Ed SMITH

  • Ed Smith is a member of the National Academy, a Guggenheim Fellow in Sculpture and Drawing and a member of the Royal British Society of Sculptors. His work is represented in public and private collections in the United States and abroad. These include The British Museum, The Royal Museum of Fine Arts, Antwerp Belgium, Ministry of the Flemish Community, The Hood Museum, the Davis Museum, Yale University, the National Academy Museum and many more.

    He has over 80 one person exhibitions and innumerable group exhibitions which include, the Queens Museum, Brooklyn Museum, The Royal Scottish Academy, Edinburgh Scotland, Hillwood Art Museum, Caversham Press South Africa, Fleming Museum, Schenectady Museum, The Albright Knox Museum, the Albrecht-Kemper Museum, The Arkell Museum and many others.

    His work has been written about and reviewed in the New York Times, Sculpture Magazine, The Baltimore Evening Sun, Art News, the Miami Herald, The Albany Times Union, Giornale Dell’Arte, San Francisco Examiner, Art New England, and many others.

    Currently, Gallery Director, Director of Marist Venice Biennale Program, and Professor of Art at Marist College, Ed Smith has been a Visiting Artist, Lecturer, Artist–in-Residence, Professor, and Distinguished Visiting Artist at American University, Bennington College, Bard College, Brandeis University, Boston University, Clark University, Dartmouth College, Dia Art Center, Kansas State University, Lacoste School of the Arts in France, New York Studio School, Parsons School of Art, Pratt Institute, Swathmore College, School of Visual Arts, Trumbull College, Yale University, University of New Hampshire, University of Pennsylvania, Vermont Studio Center, University of Tel Aviv, Israel, Glasgow School of Art and many, many others.

    Awards and honors include awards for Teaching Excellence, National Foundation for the Advancement in the Arts, Teaching Excellence Marist College, Ford Foundation Grant, First Alternate Prix de Rome, Fulbright Award, Associate Fellow Trumbull College, Yale University, NY State Council on the Arts and others.

    His work is primarily involved with mythic and heroic aspects of the Artist and man.

  • My work is based on myths and in heroism.

    The need for a monument or the remembrance of a standing figure has not passed.

    Previously they were in city squares, homes, offices, cemeteries and other places, remembering great deeds, great men and actions.
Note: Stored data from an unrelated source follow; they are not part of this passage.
-- ==== Sys2Proof/Machine/Translate.lean ====
section
/-! DEFINITION. Translation (R99 to R105): the walk of the page table, the three tiers, the checks on an address in
their order (R438) with the reasons of R439, and how a slot's word and an engine's access meet them.
Readings and choices of the model: DEDUCED log entries 8, 33; DESIGN CHOICE log entries 14, 73. -/

namespace Sys2Proof.Machine

/-! ### Page table entries (R101) -/

def pteV (e : Nat) : Bool := bit e 0
def pteSys (e : Nat) : Bool := bit e 1
def pteIr (e : Nat) : Bool := bit e 2
def pteW (e : Nat) : Bool := bit e 3
def pteX (e : Nat) : Bool := bit e 4
def pteLeaf (e : Nat) : Bool := bit e 5
def pteS64 (e : Nat) : Bool := bit e 6
def pteGex (e : Nat) : Bool := bit e 7
def pteStr (e : Nat) : Bool := bit e 8
def pteDlv (e : Nat) : Bool := bit e 9
/-- Ordering kind: 0 SO, 1 RC, 2 UO; 3 is not a kind. -/
def pteKind (e : Nat) : Nat := bits e 11 10
/-- FRAME joined to twelve zero bits. -/
def pteFrame (e : Nat) : Nat := bits e 56 12 * 4096

/-- A walk's outcome: a leaf to cache, or cause and reason (R439). -/
inductive WalkRes where
  | leaf (t : TlbEnt)
  | bad (cause reason : Nat)
deriving DecidableEq, Repr, Inhabited

/-- The walk of a virtual address from a table of a level down (R100, step 3 of R438): the addresses of the entries it reads, and
its outcome. -/
def State.walkFrom (s : State) (space va : Nat) : Nat → Nat → List Nat × WalkRes
  | 0, tab =>
    let a := tab + 8 * bits va 20 12
    let e := s.physLe a 8
    let leaf := fun (size : Nat) => WalkRes.leaf { space := space, base := va / size * size, size := size, pte := BitVec.ofNat 64 e }
    ([a], if !pteV e then .bad 0x20 0x50
          else if pteKind e = 3 ∨ (pteS64 e ∧ bits e 15 12 ≠ 0) then .bad 0x20 0x54
          else leaf (if pteS64 e then 2 ^ 16 else 2 ^ 12))
  | l + 1, tab =>
    let a := tab + 8 * bits va (12 * l + 32) (12 * l + 21)
    let e := s.physLe a 8
    if !pteV e then ([a], .bad 0x20 (0x51 + l))
    else if l = 0 ∧ pteLeaf e then
      ([a], if pteKind e = 3 ∨ bits e 20 12 ≠ 0 then .bad 0x20 0x54
            else .leaf { space := space, base := va / 2 ^ 21 * 2 ^ 21, size := 2 ^ 21, pte := BitVec.ofNat 64 e })
    else if l ≠ 0 ∧ (pteLeaf e ∨ bits e 14 12 ≠ 0) then ([a], .bad 0x20 0x54)
    else
      let (as, r) := s.walkFrom space va l (pteFrame e)
      (a :: as, r)

/-- The walk of a virtual address in a space, with the entries it reads. -/
def State.walkAll (s : State) (space va : Nat) : List Nat × WalkRes :=
  let sp := (s.reg (0x010000 + 8 * space)).toNat
  if bit sp 0 then s.walkFrom space va 3 (bits sp 56 15 * 2 ^ 15) else ([], .bad 0x20 0x55)
/-- The outcome of a walk: the entries of all its levels are read in one step (DESIGN CHOICE, log entry 14). -/
def State.walk (s : State) (space va : Nat) : WalkRes := (s.walkAll space va).2
/-- The lines of the entries that the walk reads. -/
def State.walkLines (s : State) (space va : Nat) : List Nat := ((s.walkAll space va).1.map lineOf).eraseDups

/-! ### Tiers (R104) -/

def TlbEnt.covers (t : TlbEnt) (space va : Nat) : Bool := t.space == space && t.base ≤ va && va < t.base + t.size
/-- Physical address of a virtual address of the page. -/
def TlbEnt.pa (t : TlbEnt) (va : Nat) : Nat := pteFrame t.pte.toNat + (va - t.base)

/-- Tier numbers: the shared cache, a slot's TLB, and the engine TLBs. -/
def tierShared : Nat := 0
def tierSlot (k : Nat) : Nat := 1 + k
def tierXfer (core : Nat) : Nat := 100 + core
def tierGlean (g : Nat) : Nat := 120 + g
def tierEngine (n : Nat) : Nat := 160 + n
/-- The engines of a kind of which there are several: reduction engines 0 to 3, and 4 more than the slice of an attention unit. -/
def tierUnit (n : Nat) : Nat := 180 + n

/-- A cached translation in a tier or in the shared cache; a hit in the shared cache leaves the tier as it is (DESIGN CHOICE, log
entry 73). -/
def State.tlbFind (s : State) (tier space va : Nat) : Option TlbEnt :=
  match (mget [] s.tlbs tier).find? (·.covers space va) with
  | some t => some t
  | none => (mget [] s.tlbs tierShared).find? (·.covers space va)

/-- Caches a leaf in a tier of n entries; the oldest makes room (R105). -/
def cacheIn (tier n : Nat) (t : TlbEnt) (s : State) : State :=
  { s with tlbs := mset [] s.tlbs tier ((t :: (mget [] s.tlbs tier).filter (· ≠ t)).take n) }

/-- Capacity of a tier (R104). -/
def tierSize (tier : Nat) : Nat := if tier = tierShared then 16384 else if tier < 100 then 256 else 64

/-- Caches a leaf in the tiers that served the miss (R105). -/
def cacheLeaf (tier : Nat) (t : TlbEnt) (s : State) : State :=
  cacheIn tierShared 16384 t (cacheIn tier (tierSize tier) t s)

/-! ### Checks (R438, R439) -/

inductive Want where
  | read | write | fetch
deriving DecidableEq, Repr, Inhabited

/-- Steps 4 and 5 of R438 for an agent that is not the management core. -/
def leafBad (e : Nat) (w : Want) : Option (Nat × Nat) :=
  if pteSys e then some (0x21, 0x5B)
  else match w with
    | .read => if pteIr e then none else some (0x21, 0x58)
    | .write => if pteW e then none else some (0x21, 0x59)
    | .fetch => if pteX e then none else some (0x21, 0x5A)

/-- The answer to an access's translation. -/
inductive Xl where
  | hit (t : TlbEnt)
  /-- No cached translation: the word waits for the walk (R104). -/
  | miss
  | bad (c : Cause)
deriving DecidableEq, Repr, Inhabited

/-- The slot takes words, so that it comes to report a failed walk. -/
def Slot.meets (sl : Slot) : Bool := sl.task.isSome && (sl.st == 1 || sl.st == 3 || sl.st == 4)
/-- A miss of the slot on a page. -/
def Slot.missOn (sl : Slot) (space page : Nat) : Option Miss := sl.misses.find? fun m => m.space == space && m.page == page
/-- A failed walk that this slot's access on the page meets now: of the slots whose misses merged into it, the one that joined first
reports first (R442). -/
def State.failedMiss (s : State) (k space page : Nat) : Option (Nat × Nat) :=
  match (s.slot k).missOn space page with
  | none => none
  | some m =>
    if (List.range 64).any fun j => (s.slot j).meets && ((s.slot j).missOn space page).any fun x =>
      x.failed.isSome && decide (x.seq < m.seq) then none else m.failed

/-- Translation of one part of a slot's access, steps 1 and 3 to 5 of R438 (step 2 and alignment are the word's). -/
def State.xlPage (s : State) (k va : Nat) (w : Want) : Xl :=
  let sl := s.slot k
  if 2 ^ 57 ≤ va then .bad { code := 0x23, reason := 0x60, val := va }
  else match s.tlbFind (tierSlot k) sl.space va with
    | none =>
      match s.failedMiss k sl.space (va / 4096) with
      | some (c, r) => .bad { code := c, reason := r, val := va }
      | none => .miss
    | some t =>
      match leafBad t.pte.toNat w with
      | some (c, r) => .bad { code := c, reason := r, val := va }
      | none => .hit t

/-- The same with step 6. -/
def State.xlSlot (s : State) (k va n : Nat) (w : Want) : Xl :=
  match s.xlPage k va w with
  | .hit t =>
    match s.physBad (t.pa va) n with
    | some r => .bad { code := 0x30, reason := r, val := va, src := some 13, unit := homeSlice (t.pa va) }
    | none => .hit t
  | x => x

/-- A slot's miss is registered, merged with one on the same page and space; at most 16 are outstanding (R104). -/
def addMiss (k va : Nat) (s : State) : State :=
  let sl := s.slot k
  if (sl.missOn sl.space (va / 4096)).isSome ∨ 16 ≤ sl.misses.length then s
  else
    let m : Miss := { space := sl.space, page := va / 4096, seq := s.nextMiss }
    { s with nextMiss := s.nextMiss + 1 }.modSlot k fun sl => { sl with misses := sl.misses ++ [m] }

/-- Forgets the failed misses of a slot, once their word has been reported (R442: the next access walks again). -/
def dropFailed (k : Nat) (s : State) : State :=
  s.modSlot k fun sl => { sl with misses := sl.misses.filter fun m => m.failed.isNone }

/-- The page parts of an access of n bytes (R103): address and length, at most two for n ≤ 4 096. -/
def pageParts (va n : Nat) : List (Nat × Nat) :=
  let n1 := min n (4096 - va % 4096)
  if n1 < n then [(va, n1), (va + n1, n - n1)] else [(va, n)]

/-- Translation of a whole access of a slot: parts with physical address, length, ordering kind and GEX; else a miss, or
the failure that ranks first (R421), of one rank the first in address order. -/
inductive XlAll where
  | ok (parts : List (Nat × Nat × BitVec 2 × Bool)) (dlv str : Bool)
  | miss (va : Nat)
  | bad (c : Cause)
deriving DecidableEq, Repr, Inhabited

/-- Rank of a translation cause (R421). -/
def xlRank (c : Cause) : Nat := if c.code = 0x23 then 0 else if c.code = 0x20 then 1 else if c.code = 0x21 then 2 else 3

def State.xlAccess (s : State) (k : Nat) (w : Want) : List (Nat × Nat) → XlAll
  | [] => .ok [] true false
  | (va, n) :: ps =>
    match s.xlSlot k va n w, s.xlAccess k w ps with
    | .bad c, .bad d => .bad (if xlRank d < xlRank c then d else c)
    | .bad c, .miss v => if xlRank c < 2 then .bad c else .miss v
    | .bad c, .ok _ _ _ => .bad c
    | .miss, .bad d => if xlRank d = 0 then .bad d else .miss va
    | .miss, _ => .miss va
    | .hit t, .ok qs d r =>
      let e := t.pte.toNat
      .ok ((t.pa va, n, BitVec.ofNat 2 (pteKind e), pteGex e) :: qs) (d && pteDlv e) (r || pteStr e)
    | .hit _, x => x

/-- A slot waits for a walk of the page, or has yet to report that it failed: a miss that joins now comes after it (R442). -/
def State.walking (s : State) (space page : Nat) : Bool :=
  (List.range 64).any fun k => (s.slot k).misses.any fun m => m.space == space && m.page == page
    && (m.failed.isNone || (s.slot k).meets)

/-- The step is put off: ls are the lines that the host has to give up first. -/
def putOffFor (ls : List Nat) (s : State) : State := { s with walkStop := some ls }
/-- A change of s to s' in which an engine's walk could not be made leaves s as it is, but that the host's copies of the table's lines
are called back (R105, R358). -/
def unlessPutOff (s s' : State) : State :=
  match s'.walkStop with
  | some ls => sendData ls s
  | none => s'
/-- The same of a step from s. -/
def putOff (s : State) (r : Host.Outcome State Fault Refusal) : Host.Outcome State Fault Refusal :=
  match r with
  | .next s' => .next (unlessPutOff s s')
  | _ => r

/-- Translation for an engine: a miss walks within the step and caches the leaf in the engine's tier (log entry 8); it waits for
a walk of the page that is under way, into which it has merged (R104), and for lines of the table that it may not read yet.
Answers physical address and leaf, or cause and reason. -/
def xlEngine (tier space va n : Nat) (w : Want) (s : State) : Sum (Nat × Nat) (Nat × Nat) × State :=
  if 2 ^ 57 ≤ va then (.inl (0x23, 0x60), s)
  else
    let (r, s) : WalkRes × State := match s.tlbFind tier space va with
      | some t => (.leaf t, s)
      | none =>
        let ls := s.walkLines space va
        if s.walking space (va / 4096) then (.bad 0x20 0x50, putOffFor [] s)
        else if !s.canAccess 16 ls then (.bad 0x20 0x50, putOffFor ls s)
        else match s.walk space va with
        | .leaf t => (.leaf t, cacheLeaf tier t s)
        | .bad c r => (.bad c r, s)
    match r with
    | .bad c r => (.inl (c, r), s)
    | .leaf t =>
      match leafBad t.pte.toNat w with
      | some x => (.inl x, s)
      | none =>
        match s.physBad (t.pa va) n with
        | some q => (.inl (0x30, q), s)
        | none => (.inr (t.pa va, t.pte.toNat), s)

/-- Translation of n bytes for an engine, page by page: the physical runs in order, or the faulting address with
cause and reason. -/
def xlRange (tier space : Nat) (w : Want) : Nat → Nat → Nat → State →
    Sum (Nat × Nat × Nat) (List (Nat × Nat × Nat)) × State
  | 0, _, _, s => (.inr [], s)
  | fuel + 1, va, n, s =>
    if n = 0 then (.inr [], s)
    else
      let n1 := min n (4096 - va % 4096)
      match xlEngine tier space va n1 w s with
      | (.inl (c, r), s) => (.inl (va, c, r), s)
      | (.inr (pa, e), s) =>
        match xlRange tier space w fuel (va + n1) (n - n1) s with
        | (.inl x, s) => (.inl x, s)
        | (.inr l, s) => (.inr ((pa, n1, e) :: l), s)

/-- The bytes of physical runs in order. -/
def State.runBytes (s : State) (l : List (Nat × Nat × Nat)) : List Byte := l.flatMap fun r => s.physRead r.1 r.2.1

end Sys2Proof.Machine
end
They called to mind a remembrance of those things to the populace, asking of them to aspire to something. They embodied dreams and hopes of men, cities, states and countries.
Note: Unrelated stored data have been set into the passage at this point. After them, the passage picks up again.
-- ==== Sys2Proof/Machine/Coherence.lean ====
section
/-! DEFINITION. Guarded write sets (R129 to R131, R329, R455): what they hold, what a write or a commit waits for, and how they are
discarded.
Readings and choices of the model: DEDUCED log entries 15, 47. -/

namespace Sys2Proof.Machine

/-! ### Guarded write sets (R129 to R131, R329) -/

/-- The writes of a write set, in program order (R129). -/
def Inst.held (i : Inst) : List Held := i.ents.map (·.w)

/-- The instance writes into a write set: guarded and not irrevocable. -/
def Inst.holds (i : Inst) : Bool := i.guarded && !i.irrevocable

/-- Bytes of a held entry. -/
def Held.span : Held → Nat × List Byte
  | .bytes pa d => (pa, d)
  | .deliver pa d _ => (pa, d)
  | .redw pa _ _ _ _ _ => (pa, [])
  | .add1 pa _ => (pa, [])

/-- Lines of a write set. -/
def heldLines (hs : List Held) : List Nat :=
  (hs.flatMap fun h => match h with
    | .bytes pa d => linesOf pa d.length
    | .deliver pa d _ => linesOf pa d.length
    | .redw pa _ _ _ _ _ => [lineOf pa]
    | .add1 pa _ => [lineOf pa]).eraseDups

/-- A store of one of the lines has left a slot and is not visible yet (R122). -/
def State.unseen (s : State) (ls : List Nat) : Bool :=
  s.cores.any fun c => c.2.l1.any fun x => (partLines x.parts).any ls.contains

/-- The write set of a task cannot commit yet (R129, R134): a write of its lines waits, or an open write that preceded is
not in its place. -/
def State.commitWaits (s : State) (t : Nat) : Bool :=
  let ls := heldLines (s.inst t).held
  s.hostHolds ls || s.unseen ls
/-- Lines whose copies at the host are called back for a write of the task on the lines ls, its write set among them. -/
def State.taskLines (s : State) (t : Nat) (ls : List Nat) : List Nat :=
  if (s.inst t).holds then ls ++ heldLines (s.inst t).held ++ (s.windowStop t).getD [] else ls
/-- A write of a task on the lines ls waits (R122, R129, R134): they are not free for a write, an earlier open write of them is
not in its place, or the task's write set, which such a write may overflow, cannot commit, or its tile window cannot be found yet. -/
def State.putWaits (s : State) (t : Nat) (ls : List Nat) : Bool :=
  s.hostHolds ls || s.unseen ls || ((s.inst t).holds && (s.commitWaits t || (s.windowStop t).isSome))

/-- The value of byte pa as the task reads it: its last held write, else memory (R129, R163). -/
def heldByte (hs : List Held) (pa : Nat) (b : Byte) : Byte :=
  hs.foldl (fun b h =>
    let (a, d) := h.span
    if a ≤ pa ∧ pa < a + d.length then d.getD (pa - a) 0 else b) b

/-- n bytes as a task reads them. -/
def State.taskRead (s : State) (hs : List Held) (pa n : Nat) : List Byte :=
  (List.range n).map fun i => heldByte hs (pa + i) (s.physByte (pa + i))

/-- Size of a number format of AMO and REDW in bytes (R167). -/
def fmtBytes (f : BitVec 2) : Nat := if f = 0 then 4 else if f = 1 then 8 else if f = 2 then 4 else 2

/-- A record of an event, as FQCTL.EVMASK selects (R410, R412): mask bit m, or always. -/
def eventRecord (cause reason lines : Nat) (m : Option Nat) (t : Nat) (gstat : Nat) (s : State) : State :=
  let on := match m with
    | some b => bit (s.reg 0x130000).toNat (8 + b)
    | none => true
  if on then
    let i := s.inst t
    reportEvent { cause := cause, kind := 2, src := 12, gstat := gstat + gstatOf i i.faulted,
                  place := match i.slots with | k :: _ => whereOf k | [] => 0,
                  info := BitVec.ofNat 64 (reason + 2 ^ 8 * lines), task := taskRecord i } s
  else s

/-- A discarded write set and its event record (R131, R410). -/
def discardSet (t reason : Nat) (m : Option Nat) (s : State) : State :=
  let i := s.inst t
  let n := (heldLines i.held).length
  let s := eventRecord 0x71 reason n m t 4 s
  s.setInst t { s.inst t with ents := [] }

end Sys2Proof.Machine
end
    The work I submit to you is a memory of that past. These figures are real, some more abstract than others but all referencing that thing undying, the human form. And our individuality……….They commemorate the past, present and future to say Man/Woman was here. Great things can happen in the present to inspire…….. Like a standing figure fighting gravity with the need, the urgent need to stand upright. These characters are very similar to us; they are funny, witty, pathetic, noble and more. They are just as we are. They are our images.

    These bronzes bring into focus what we overlook and they create a sense of historical continuity with the great art of the past in particular Rodin, Tetrode, Giambologna and more. They are fragments;”partials”, but they always reference the body and the nobility of the standing figure, be they god or man. There is greatness in that fight against gravity.

    My work is primarily involved with the mythic and heroic aspects of the Artist and by extension mankind. It isn’t fashionable or ironic. I realize my work can be tough at times, "dark" maybe; this is because it reflects the "human condition". Let me assure you there is no Irony here……….

    I believe this and trust that a caring eye, through time, will see this as noble and courageous. I am a Romantic and I make no apologies. I do this work from a desire to tell a story and produce something epic. Nonetheless these drawings are all based upon Heroism, the life of the Artist and the struggle in contemporary life to do and create something of worth.

    They are reminders of the heroism that is still possible. But if all that you glean from this work is simply this, then that is enough; They reveal the determination of a man’s life.